◆ **Exercise brief**:
When the line with "s.events.entries.map fun e" appears below, start repeating lines exactly, and keep going through the line with "ph, src, dst⟩"; add nothing outside that span.
=======
-- ==== Sys2Proof/Tests/Slice0.lean ====
section
/-! SUPPORT. Tests: the ill-formed terms the well-formedness check refuses, one or two small checks of
each command, and for every statement with hypotheses a state and operands that meet them. -/

namespace Sys2Proof.Tests

set_option Elab.async false

open Sys2Proof Sys2Proof.Machine

/-! ### Well-formedness -/

theorem test_wf_framingError : (Instr.framingError 240).wellFormed = false
    ∧ (Instr.framingError 241).wellFormed = true := by decide

theorem test_wf_unknownKind_code : (Instr.unknownKind 1 []).wellFormed = false
    ∧ (Instr.unknownKind 0x1F []).wellFormed = false ∧ (Instr.unknownKind 0x20 []).wellFormed = true
    ∧ (Instr.unknownKind 0 []).wellFormed = true := by decide

theorem test_wf_unknownKind_body : (Instr.unknownKind 0 (List.replicate 241 0)).wellFormed = false
    ∧ (Instr.unknownKind 0 (List.replicate 240 0)).wellFormed = true := by decide +kernel

theorem test_wf_zoneMap : (Instr.setZoneMap [0, 4000]).wellFormed = false
    ∧ (Instr.setZoneMap (List.replicate 16 0)).wellFormed = true := by decide

/-- A run as it stands in a request. -/
def oakRun : WireRun := ⟨120, 160, 0, 0, 1⟩

theorem test_wf_runs : (Instr.loadStack 4 0 (List.replicate 34 oakRun)).wellFormed = false
    ∧ (Instr.loadStack 4 0 (List.replicate 33 oakRun)).wellFormed = true
    ∧ (Instr.addRuns 4 (List.replicate 35 oakRun)).wellFormed = false
    ∧ (Instr.addRuns 4 (List.replicate 34 oakRun)).wellFormed = true := by decide +kernel

/-- A position outside the coordinate fields. -/
def offX : Pos := ⟨65536, 0⟩

theorem test_wf_positions : (Instr.readyReport .A offX).wellFormed = false
    ∧ (Instr.contact .A offX 0).wellFormed = false
    ∧ (Instr.gripReading .A offX 0).wellFormed = false
    ∧ (Instr.liftDone .A offX .next).wellFormed = false
    ∧ (Instr.releaseDone .A offX).wellFormed = false
    ∧ (Instr.stepDone .A offX .next).wellFormed = false
    ∧ (Instr.homeDone .A offX).wellFormed = false ∧ (Instr.stopped .A offX).wellFormed = false
    ∧ (Instr.vacuumLow .A offX 0).wellFormed = false
    ∧ (Instr.driveFault .A offX 1).wellFormed = false
    ∧ (Instr.stopped .B ⟨0, 65536⟩).wellFormed = false
    ∧ (Instr.stopped .B ⟨65535, 65535⟩).wellFormed = true := by decide

theorem test_wf_faultCode : (Instr.driveFault .A ⟨0, 0⟩ 0).wellFormed = false
    ∧ (Instr.driveFault .A ⟨0, 0⟩ 256).wellFormed = false
    ∧ (Instr.driveFault .A ⟨0, 0⟩ 255).wellFormed = true := by decide

theorem test_wf_remnant : (Instr.remnantRecord 0 0 160 (some .S)).wellFormed = false
    ∧ (Instr.remnantRecord 0 4096 160 (some .S)).wellFormed = false
    ∧ (Instr.remnantRecord 0 120 29 (some .S)).wellFormed = false
    ∧ (Instr.remnantRecord 0 120 601 (some .S)).wellFormed = false
    ∧ (Instr.remnantRecord 0 120 160 none).wellFormed = false
    ∧ (Instr.remnantRecord 0 4095 600 (some .L)).wellFormed = true := by decide

/-- No row of the table gives bits. -/
theorem test_decodeTableWord : decodeTableWord 8 0xC3 = none := by decide

/-! ### States -/

def oak : Piece := ⟨120, 160, 0, none⟩

def birch : Piece := ⟨310, 180, 1, none⟩

def birchOrder : OrderEntry := ⟨31, 0, 310, 180, .normal, 2, 2, 0, none, .queued, 1⟩

def oakOrder : OrderEntry := ⟨32, 0, 120, 160, .rush, 1, 1, 0, some 12, .queued, 2⟩

def standing : Sequencer := { Sequencer.reset with state := .idle }

def setPlace (s : State) (p : Place) (d : PlaceDef) (r : Option StackRec) : State := { s with
  cell := { s.cell with places := s.cell.places.set p.val d }
  stackRecs := s.stackRecs.set p.val r }

def setRec (s : State) (p : Place) (r : Option StackRec) : State := { s with
  stackRecs := s.stackRecs.set p.val r }

def setRet (s : State) (r : Option ReturnEntry) : State := { s with
  queue := { s.queue with returns := s.queue.returns.set 0 r } }

def withOrders (s : State) (es : List OrderEntry) : State := { s with
  queue := { s.queue with entries := es } }

def a (s : State) (f : Sequencer → Sequencer) : State := s.modSeq .A f

def pa (s : State) (f : DrivePort → DrivePort) : State := s.modPort .A f

def w0 (s : State) (f : SawStation → SawStation) : State := s.modSaw 0 f

def lk (f : HostLink → HostLink) (s : State) : State := s.modLink f

def arb (s : State) (f : Arbiter → Arbiter) : State := { s with arb := f s.arb }

/-- The zones in a list held by a carriage, beside those already held. -/
def hold (s : State) (c : Carriage) (zs : List Nat) : State := s.holdZones c fun z => zs.contains z

/-- Both carriages homed and IDLE; a stack of one oak piece on five of birch on place 4, an unmeasured
stack on 7, the infeed of saw 0 on 5, its return table on 6, a buffer on 12; saw 0 OPEN in BOOK mode; one
order of each material. -/
def base : State :=
  let s := setPlace (setPlace (setPlace (setPlace (setPlace State.reset
    4 ⟨.stock, 21000, 100, 1200, 120, 12000, none⟩
      (some ⟨.ready, none, [⟨oak, some 1⟩, ⟨birch, some 5⟩]⟩))
    5 ⟨.infeed, 29000, 100, 1000, 8, 12000, some 0⟩ (some ⟨.empty, none, []⟩))
    6 ⟨.return_, 41000, 100, 800, 4, 3000, some 0⟩ (some ⟨.empty, none, []⟩))
    7 ⟨.stock, 9000, 100, 1200, 120, 12000, none⟩ (some ⟨.measure, none, [⟨birch, none⟩]⟩))
    12 ⟨.buffer, 37000, 100, 800, 60, 3000, none⟩ (some ⟨.empty, none, []⟩)
  let s := { s with
    queue := ⟨[birchOrder, oakOrder],
      (Vector.replicate 4 none).set 0 (some ⟨6, 0, false, false, .notDue⟩), 3⟩
    seq := ⟨standing, standing⟩
    port := ⟨{ DrivePort.reset with link := .ready, position := some ⟨0, 0⟩ },
      { DrivePort.reset with link := .ready, position := some ⟨65000, 0⟩ }⟩
    arb := { s.arb with
      records := ⟨⟨some ⟨0, 0⟩, some 0, none⟩, ⟨some ⟨65000, 0⟩, some 15, none⟩⟩ } }
  w0 (hold (hold s .A [0]) .B [15]) fun x => { x with
    mode := .book, state := .opened, threshold := 3, timeout := 30, status := .auto
    silent := false, silence := ⟨true, 2000⟩, ready := true }

/-- The state a command leaves. -/
def after (i : Instr) (s : State) : State :=
  match exec i s with
  | .next t => t
  | _ => s

/-- The last frame queued. -/
def reply (i : Instr) (s : State) : Option Frame := (after i s).link.outbound.getLast?

def events (s : State) : List (EventKind × EventSource) :=
  s.events.entries.map fun e => (e.kind, e.source)

def yes (l : List Bool) : Bool := l.all id

/-- A work record of the oak order for its infeed. -/
def oakWork (ph : Phase) (src dst : Option Place) : Work :=
  ⟨.order 32 0 120 160 5 (some 12), .rush, ph, src, dst⟩

def oakLoad : Load := ⟨oak, 4, true, ⟨40, 90, 30⟩⟩

/-- Carriage A moving with a step in flight. -/
def moving (s : State) (w : Work) (st : Step) (nx : Option Step) : State :=
  pa (a s fun q => { q with state := .moving, work := some w }) fun d => { d with
    current := some st, next := nx }

/-- A pick from place 4 that has come to a phase. -/
def pick (ph : PickPhase) : Step := .pick 4 2260 100 ⟨40, 90, 30⟩ ph false

def picking (ph : PickPhase) : State :=
  moving (setRec base 4 (some ⟨.ready, some .A, [⟨oak, some 1⟩, ⟨birch, some 5⟩]⟩))
    (oakWork .source (some 4) none) (pick ph) (some (.travel 29000 100 none))

/-- A place on the infeed about to be released. -/
def placing : State :=
  a (moving (withOrders (setRec base 5 (some ⟨.empty, some .A, []⟩))
    [birchOrder, { oakOrder with state := .active .A }])
    (oakWork .deliver none (some 5)) (.place 5 1160 1000 false) none) fun q =>
      { q with load := some oakLoad }

/-! ### One or two checks of each command -/

theorem test_powerOn : after .powerOn base = State.reset
    ∧ ((after .powerOn (after .eStopAsserted base)).sq .A).state = .stopped := by decide +kernel

/-- The frame of HOME for carriage A, byte by byte. -/
def homeFrame : List Byte := [0xC3, 1, 0x10, 0, 17, 0]

theorem test_byteReceived :
    ((homeFrame.foldl (fun s b => after (.byteReceived b) s) State.reset).sq .A).state = .homing
    ∧ (homeFrame.foldl (fun s b => after (.byteReceived b) s) State.reset).link.outbound
        = [⟨0x80, [0x10]⟩] := by decide +kernel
=======
◆ **Answer to this task**:
  s.events.entries.map fun e => (e.kind, e.source)

def yes (l : List Bool) : Bool := l.all id

/-- A work record of the oak order for its infeed. -/
def oakWork (ph : Phase) (src dst : Option Place) : Work :=
  ⟨.order 32 0 120 160 5 (some 12), .rush, ph, src, dst⟩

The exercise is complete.